→ Instructions for the task: From the data below, return each line in which the string "bootFailed" is found.
:: Data to examine
-- ==== Sys2Proof/Machine/Firmware.lean ====
section
/-!
DEFINITION. The QSPI flash (R555), two-copy records, image checks (R556, R557), the ROM's choice of a slot (R558), boot
configuration (R560), the repair record (R573), FW.UPDATE, FW.ACTIVATE and FW.QUERY (R562–R564), and the restore of a poisoned
page of the Zenith core (R377).
-/
namespace Sys2Proof.Machine
open Sys2Proof

/-! ### Flash -/

/-- A byte of the flash; an erased byte is 0xFF (log entry 4). -/
def flashByte (fl : KMap Byte) (a : Nat) : Byte := KMap.getD fl a 0xFF#8
def flashBytes (fl : KMap Byte) (a n : Nat) : List Byte := (List.range n).map (fun i => flashByte fl (a + i))
def flashNat (fl : KMap Byte) (a n : Nat) : Nat := leNat (flashBytes fl a n)
/-- Erase `n` bytes. -/
def flashErase (fl : KMap Byte) (a n : Nat) : KMap Byte := fl.filter (fun c => c.1 < a || a + n ≤ c.1)
/-- Program bytes into erased flash. -/
def flashWrite : KMap Byte → Nat → List Byte → KMap Byte
  | fl, _, [] => fl
  | fl, a, b :: r => flashWrite (KMap.setD fl a b 0xFF#8) (a + 1) r

/-- Offsets of R555. -/
def slotBase (slot : Nat) : Nat := slot * 0x800000
def configBase (copy : Nat) : Nat := 0x1000000 + copy * 0x10000
def repairBase (copy : Nat) : Nat := 0x1020000 + copy * 0x10000
def selectBase (copy : Nat) : Nat := 0x1040000 + copy * 0x10000

/-- A record of `n` bytes whose last four are the CRC-32C of the others (R558, R560, R573). -/
def recordValid (fl : KMap Byte) (a n : Nat) : Bool := flashNat fl (a + n - 4) 4 == crc32c (flashBytes fl a (n - 4))

/-- The copy in use of a two-copy area: valid, and of two valid ones the one with the higher SEQ (R555). -/
def newestCopy (fl : KMap Byte) (base : Nat → Nat) (n seqAt : Nat) (extra : Nat → Bool) : Option Nat :=
  let ok := fun c => recordValid fl (base c) n && extra (base c)
  let seq := fun c => flashNat fl (base c + seqAt) 4
  match ok 0, ok 1 with
  | true, true => if seq 0 < seq 1 then some 1 else some 0
  | true, false => some 0
  | false, true => some 1
  | false, false => none

/-- Write the other copy: SEQ incremented, the CRC last (R555). `body` is what stands between SEQ and the CRC's padding. -/
def writeCopy (fl : KMap Byte) (base : Nat → Nat) (n : Nat) (fill : Byte) (body : List Byte) : KMap Byte :=
  let now := newestCopy fl base n 0 (fun _ => true)
  let seq := match now with | some c => flashNat fl (base c) 4 + 1 | none => 0
  let c := match now with | some 0 => 1 | _ => 0
  let data := leBytes 4 seq ++ body
  let data := data ++ List.replicate (n - 4 - data.length) fill
  flashWrite (flashErase fl (base c) n) (base c) (data ++ leBytes 4 (crc32c data))

/-! ### Images (R556, R557) -/

def imageField (fl : KMap Byte) (slot off n : Nat) : Nat := flashNat fl (slotBase slot + off) n
def imagePages (fl : KMap Byte) (slot : Nat) : Nat := imageField fl slot 16 4
/-- Bytes of the page digest table, padding included. -/
def tableBytes (pages : Nat) : Nat := (48 * pages + 4095) / 4096 * 4096
/-- Flash offset of body page `i`. -/
def pageAt (fl : KMap Byte) (slot i : Nat) : Nat := slotBase slot + 0x1000 + tableBytes (imagePages fl slot) + 4096 * i
/-- Whether body page `i` matches its table entry. -/
def pageMatches (fl : KMap Byte) (slot i : Nat) : Bool :=
  Config.sha384 (flashBytes fl (pageAt fl slot i) 4096) == flashNat fl (slotBase slot + 0x1000 + 48 * i) 48

/-- CHECK of a slot and the failing page (R557, R562): 0 valid, 1 FORMAT, 2 KEY, 3 SIGNATURE, 4 ROLLBACK, 5 DIGEST. -/
def slotCheck (f : Fuses) (fl : KMap Byte) (slot : Nat) : Nat × Nat :=
  let b := slotBase slot
  let none' := 0xFFFFFFFF
  let zero := fun off n => (flashBytes fl (b + off) n).all (fun x => x == 0#8)
  let pages := imagePages fl slot
  let key := imageField fl slot 72 1
  if flashNat fl b 4 != 0x534D4B47 || imageField fl slot 4 2 != 1 || !zero 6 2 || 63 < imageField fl slot 12 1 || !zero 13 3
      || !zero 20 4 || !zero 73 183 || !zero 448 3648 || pages < 1 || 1536 < pages then (1, none')
  else if 3 < key || Config.sha384 (flashBytes fl (b + 256) 96) != Config.keyHash key || tbit f.revoked key then (2, none')
  else if !Config.ecdsaVerify (flashNat fl (b + 256) 96) (Config.sha384 (flashBytes fl b 256)) (flashBytes fl (b + 352) 96) then
    (3, none')
  else if imageField fl slot 12 1 < f.svn then (4, none')
  else if Config.sha384 (flashBytes fl (b + 0x1000) (tableBytes pages)) != imageField fl slot 24 48 then (5, none')
  else
    match (List.range pages).find? (fun i => !pageMatches fl slot i) with
    | some i => (5, i)
    | none => (0, none')
def slotValid (h : Hw) (slot : Nat) : Bool := (slotCheck h.fuses h.fw.flash slot).1 == 0

/-! ### The selection record and the ROM (R558) -/

/-- SLOT, TRIAL, ATTEMPTS of the newest valid selection record, else its defaults. -/
def selection (fl : KMap Byte) : Nat × Bool × Nat :=
  match newestCopy fl selectBase 4096 0 (fun _ => true) with
  | some c => (flashNat fl (selectBase c + 4) 1 % 2, flashNat fl (selectBase c + 5) 1 == 1, flashNat fl (selectBase c + 6) 1)
  | none => (0, false, 0)
def writeSelection (fl : KMap Byte) (slot : Nat) (trial : Bool) (attempts : Nat) : KMap Byte :=
  writeCopy fl selectBase 4096 0#8 (leBytes 1 slot ++ leBytes 1 (b2n trial) ++ leBytes 1 attempts)
def Hw.onFlash (h : Hw) (f : KMap Byte → KMap Byte) : Hw := { h with fw := { h.fw with flash := f h.fw.flash } }

/-- The ROM has loaded a slot: step 2 ends (R550). -/
def imageLoaded (h : Hw) (slot : Nat) (trial : Bool) : Hw := { h with sys := { h.sys with loaded := some (slot, trial), step := 2 } }
/-- BOOT_FAILED (R559). -/
def bootFailed (h : Hw) : Hw := { h with sys := { h.sys with phase := 2 } }

/-- The ROM chooses a slot, or halts in BOOT_FAILED (R558). -/
def bootSelect (h : Hw) : Hw :=
  if h.sys.step != 1 || h.sys.phase != 0 then h
  else
    let (slot, trial, attempts) := selection h.fw.flash
    let other := 1 - slot
    if trial then
      if attempts < 3 && slotValid h slot then
        imageLoaded (h.onFlash fun fl => writeSelection fl slot true (attempts + 1)) slot true
      else
        let h := h.onFlash fun fl => writeSelection fl other false 0
        if slotValid h other then imageLoaded h other false else bootFailed h
    else if slotValid h slot then imageLoaded h slot false
    else if slotValid h other then logOpen (imageLoaded h other false) 162 2 0x34 none (some 0)
    else bootFailed h
def execBootImageSelect (s : State) : Result := .next (s.onHw bootSelect)

/-- SYS_FW takes the running image's release and security version (R547). -/
def writeSysFw (h : Hw) (slot : Nat) (trial : Bool) : Hw :=
  let fl := h.fw.flash
  { h with sys := { h.sys with
      patch := imageField fl slot 8 2, minor := imageField fl slot 10 1, major := imageField fl slot 11 1,
      slot := slot, trial := trial, svn := imageField fl slot 12 1 % 64 } }

/-! ### Boot configuration (R560) and repair record (R573) -/

/-- The boot-configuration copy in use. -/
def configCopy (fl : KMap Byte) : Option Nat :=
  newestCopy fl configBase 4096 4 (fun a => flashNat fl a 4 == 0x46434B47)

/-- Step 3 applies the boot configuration, or its defaults when neither copy is valid (R560, R656). -/
def applyConfig (h : Hw) : Hw :=
  let fl := h.fw.flash
  match configCopy fl with
  | none => { h with sys := { h.sys with moduleId := 0, cfgSrc := 3, mgmt := [], bistLevel := false, autoConfirm := false, linkEnable := 0, holdDawn := 0 } }
  | some c =>
    let b := configBase c
    let n := Nat.min (flashNat fl (b + 10) 1) 16
    { h with sys := { h.sys with
        moduleId := flashNat fl (b + 8) 2 % 4096, cfgSrc := c
        mgmt := (List.range n).map (fun i => flashNat fl (b + 16 + 2 * i) 2 % 4096)
        bistLevel := tbit (flashNat fl (b + 11) 1) 0, autoConfirm := tbit (flashNat fl (b + 11) 1) 1
        linkEnable := flashNat fl (b + 12) 2, holdDawn := flashNat fl (b + 14) 2 } }

/-- A repair in the layout of R575. -/
def repairNat (r : RepairEntry) : Nat :=
  pack [(3, r.kind), (4, r.block), (6, r.index), (3, 0), (16, r.array), (32, r.addr), (2, r.spare), (1, b2n r.column), (1, b2n r.recorded)]
def repairOf (x : Nat) : RepairEntry :=
  { kind := fld x 0 3, block := fld x 3 4, index := fld x 7 6, array := fld x 16 16, addr := fld x 32 32, spare := fld x 64 2,
    column := tbit x 66, recorded := true }

/-- The entries of the repair record in use (R573, log entry 14). -/
def recordedRepairs (fl : KMap Byte) : List RepairEntry :=
  match newestCopy fl repairBase 65536 0 (fun _ => true) with
  | none => []
  | some c => (List.range (Nat.min (flashNat fl (repairBase c + 4) 4) 4094)).map (fun i => repairOf (flashNat fl (repairBase c + 8 + 16 * i) 16))

/-- Whether a repair is one that a reset would lose: soft SRAM repairs, remap entries and soft post-package repairs. -/
def softRepair (r : RepairEntry) : Bool := r.kind == 0 || r.kind == 2 || r.kind == 3
/-- Gokomos enters every repair that a reset would lose in the record (R572, R573), at most 4,094; the rest count as lost. Until
step 7 the record keeps the entries of the stacks that are still to be re-made. The second that it may take is not modelled
(log entry 17). -/
def recordRepairs (h : Hw) : Hw :=
  let waiting := if h.sys.step < 7 then (recordedRepairs h.fw.flash).filter (fun r => r.kind == 2 || r.kind == 3) else []
  let keep := h.bist.repairs.filter softRepair ++ waiting
  let put := (keep.take 4094).map (fun r => { r with recorded := true })
  let h := h.onFlash fun fl =>
    writeCopy fl repairBase 65536 0xFF#8 (leBytes 4 put.length ++ (put.map (fun r => leBytes 16 (repairNat r))).flatten)
  { h with bist := { h.bist with lost := keep.length - 4094 } }

/-! ### FW commands (R562–R564) -/

/-- The older boot-configuration copy, which an update erases and writes (R555, R562). -/
def olderCopy (fl : KMap Byte) : Nat := match configCopy fl with | some c => 1 - c | none => 0

/-- FW.UPDATE BEGIN (R562). -/
def updateBegin (h : Hw) (m target : Nat) : Hw :=
  let fl := h.fw.flash
  let other := 1 - h.sys.slot
  let copy := olderCopy fl
  let fl :=
    if target == 0 then
      let fl := flashErase fl (slotBase other) 0x800000
      let (slot, trial, _) := selection fl
      if trial && slot == other then writeSelection fl h.sys.slot false 0 else fl
    else flashErase fl (configBase copy) 0x10000
  { h with fw := { h.fw with flash := fl, update := some { mailbox := m, target := target, copy := copy }, finishOk := if target == 0 then false else h.fw.finishOk } }

/-- Where an update's target lies. -/
def targetBase (h : Hw) (u : FwUpdate) : Nat := if u.target == 0 then slotBase (1 - h.sys.slot) else configBase u.copy

/-- Whether the boot configuration that an update wrote is good (R562): its CRC is valid, and its SEQ exceeds that of the other copy
where that one is valid. -/
def configWritten (fl : KMap Byte) (copy : Nat) : Bool :=
  let seq := fun c => flashNat fl (configBase c + 4) 4
  let other := 1 - copy
  recordValid fl (configBase copy) 4096
    && (!(recordValid fl (configBase other) 4096 && flashNat fl (configBase other) 4 == 0x46434B47) || seq other < seq copy)

/-- FW.UPDATE (R562). COUNT and DATA belong to WRITE; another action takes COUNT 0. -/
def fwUpdate (q : Req) (h : Hw) : Hw × Option Reply :=
  let (target, action, off, n) := (q.p 0, q.p 1, q.p 2, q.p 3)
  if 1 < target || action == 3 then (h, some (Reply.denied rRange))
  else if (match h.fw.update with | some u => u.mailbox != q.m | none => false) then (h, some (Reply.denied rState))
  else
    match action with
    | 0 => (updateBegin h q.m target, some (Reply.ok))
    | 1 =>
      if n < 8 || 1984 < n || n % 8 != 0 then (h, some (Reply.denied rRange))
      else
        match h.fw.update with
        | none => (h, some (Reply.denied rState))
        | some u =>
          let size := if target == 0 then 0x800000 else 4096
          if u.target != target || size < off + n || u.written.any (fun r => off < r.2 && r.1 < off + n) then (h, some (Reply.denied rState))
          else
            let fl := flashWrite h.fw.flash (targetBase h u + off) (leBytes n (q.p 4))
            ({ h with fw := { h.fw with flash := fl, update := some { u with written := u.written ++ [(off, off + n)] } } }, some (Reply.ok))
    | _ =>
      match h.fw.update with
      | none => (h, some (Reply.denied rState))
      | some u =>
        if u.target != target then (h, some (Reply.denied rState))
        else
          let h := { h with fw := { h.fw with update := none } }
          if target == 0 then
            let (c, page) := slotCheck h.fuses h.fw.flash (1 - h.sys.slot)
            ({ h with fw := { h.fw with finishOk := c == 0 } },
             some { status := if c == 0 then stOK else stDenied, index := page, body := items [.f 8 c] })
          else (h, some (if configWritten h.fw.flash u.copy then Reply.ok else { status := stDenied }))
def execFwUpdate (m : Fin 16) (s : State) : Result :=
  .next (runHw s m.val 0xD05 [.f 2, .f 2, .f 32, .f 16, .arr 3 1] false fwUpdate)

/-- FW.ACTIVATE (R563). -/
def fwActivate (q : Req) (h : Hw) : Hw × Option Reply :=
  let other := 1 - h.sys.slot
  match q.p 0 with
  | 0 =>
    if h.fw.finishOk then (h.onFlash fun fl => writeSelection fl other true 0, some (Reply.ok)) else (h, some (Reply.denied rState))
  | 1 => ({ h.onFlash (fun fl => writeSelection fl h.sys.slot false 0) with sys := { h.sys with trial := false } }, some (Reply.ok))
  | 2 =>
    if h.sys.trial then (h, some (Reply.denied rState))
    else ({ h with fuses := { h.fuses with svn := Nat.max h.fuses.svn h.sys.svn } }, some (Reply.ok))
  | _ =>
    if !h.fw.finishOk || imageField h.fw.flash other 11 1 != h.sys.major then (h, some (Reply.denied rState))
    else
      let h := h.onFlash fun fl => writeSelection fl other true 1
      ({ h with fw := { h.fw with reload := true } }, some (Reply.ok))
def execFwActivate (m : Fin 16) (s : State) : Result := .next (runHw s m.val 0xD07 [.f 2] false fwActivate)

/-- The answer of FW.QUERY before its signature (R564, log entry 20). -/
def fwItems (h : Hw) : List Byte :=
  let fl := h.fw.flash
  let (slot, trial, attempts) := selection fl
  items ([.f 1 h.sys.slot] ++ [0, 1].flatMap (fun k =>
      let (c, _) := slotCheck h.fuses fl k
      [Item.f 1 (b2n (c == 0)), .f 8 c, .f 16 (imageField fl k 8 2), .f 8 (imageField fl k 10 1), .f 8 (imageField fl k 11 1),
       .f 6 (imageField fl k 12 1), .f 32 (imagePages fl k)])
    ++ [.f 1 slot, .f 1 (b2n trial), .f 8 attempts, .f 6 h.fuses.svn, .bytes (flashBytes fl (slotBase h.sys.slot + 24) 48)])

/-- FW.QUERY (R564): with a NONCE that is not zero the answer is signed by the device key, unless the key is locked (R571). -/
def fwQuery (q : Req) (h : Hw) : Hw × Option Reply :=
  let nonce := q.p 0
  let body := fwItems h
  if nonce == 0 then (h, some (Reply.ok body))
  else if h.fw.keyLocked then (h, some (Reply.denied rState))
  else (h, some (Reply.ok (body ++ (Config.ecdsaSign (leBytes 32 nonce ++ body)).take 96)))
def execFwQuery (m : Fin 16) (s : State) : Result := .next (runHw s m.val 0xD06 [.blk 32] false fwQuery)

/-! ### A poisoned fetch of the Zenith core (R377) -/

/-- The Zenith core fetches a poisoned word at SRAM address `addr`. An address within the loaded image is code or read-only data,
any other is writable state (log entry 13). A page that matches is restored, UE 0x30; else FE 0x31, and the core restarts. -/
def poisonFetch (h : Hw) (addr : Nat) : Hw :=
  let page := addr / 4096
  if page < imagePages h.fw.flash h.sys.slot && pageMatches h.fw.flash h.sys.slot page then logOpen h 162 2 0x30 none none
  else logOpen { h with fw := { h.fw with restart := true } } 162 3 0x31 none none
def execZenithPoisonFetch (addr : Nat) (s : State) : Result :=
  .next (s.onHw fun h => if h.sys.phase == 1 then poisonFetch h addr else h)

end Sys2Proof.Machine
end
::::
→ Solution to the exercise:
def bootFailed (h : Hw) : Hw := { h with sys := { h.sys with phase := 2 } }
        if slotValid h other then imageLoaded h other false else bootFailed h
    else bootFailed h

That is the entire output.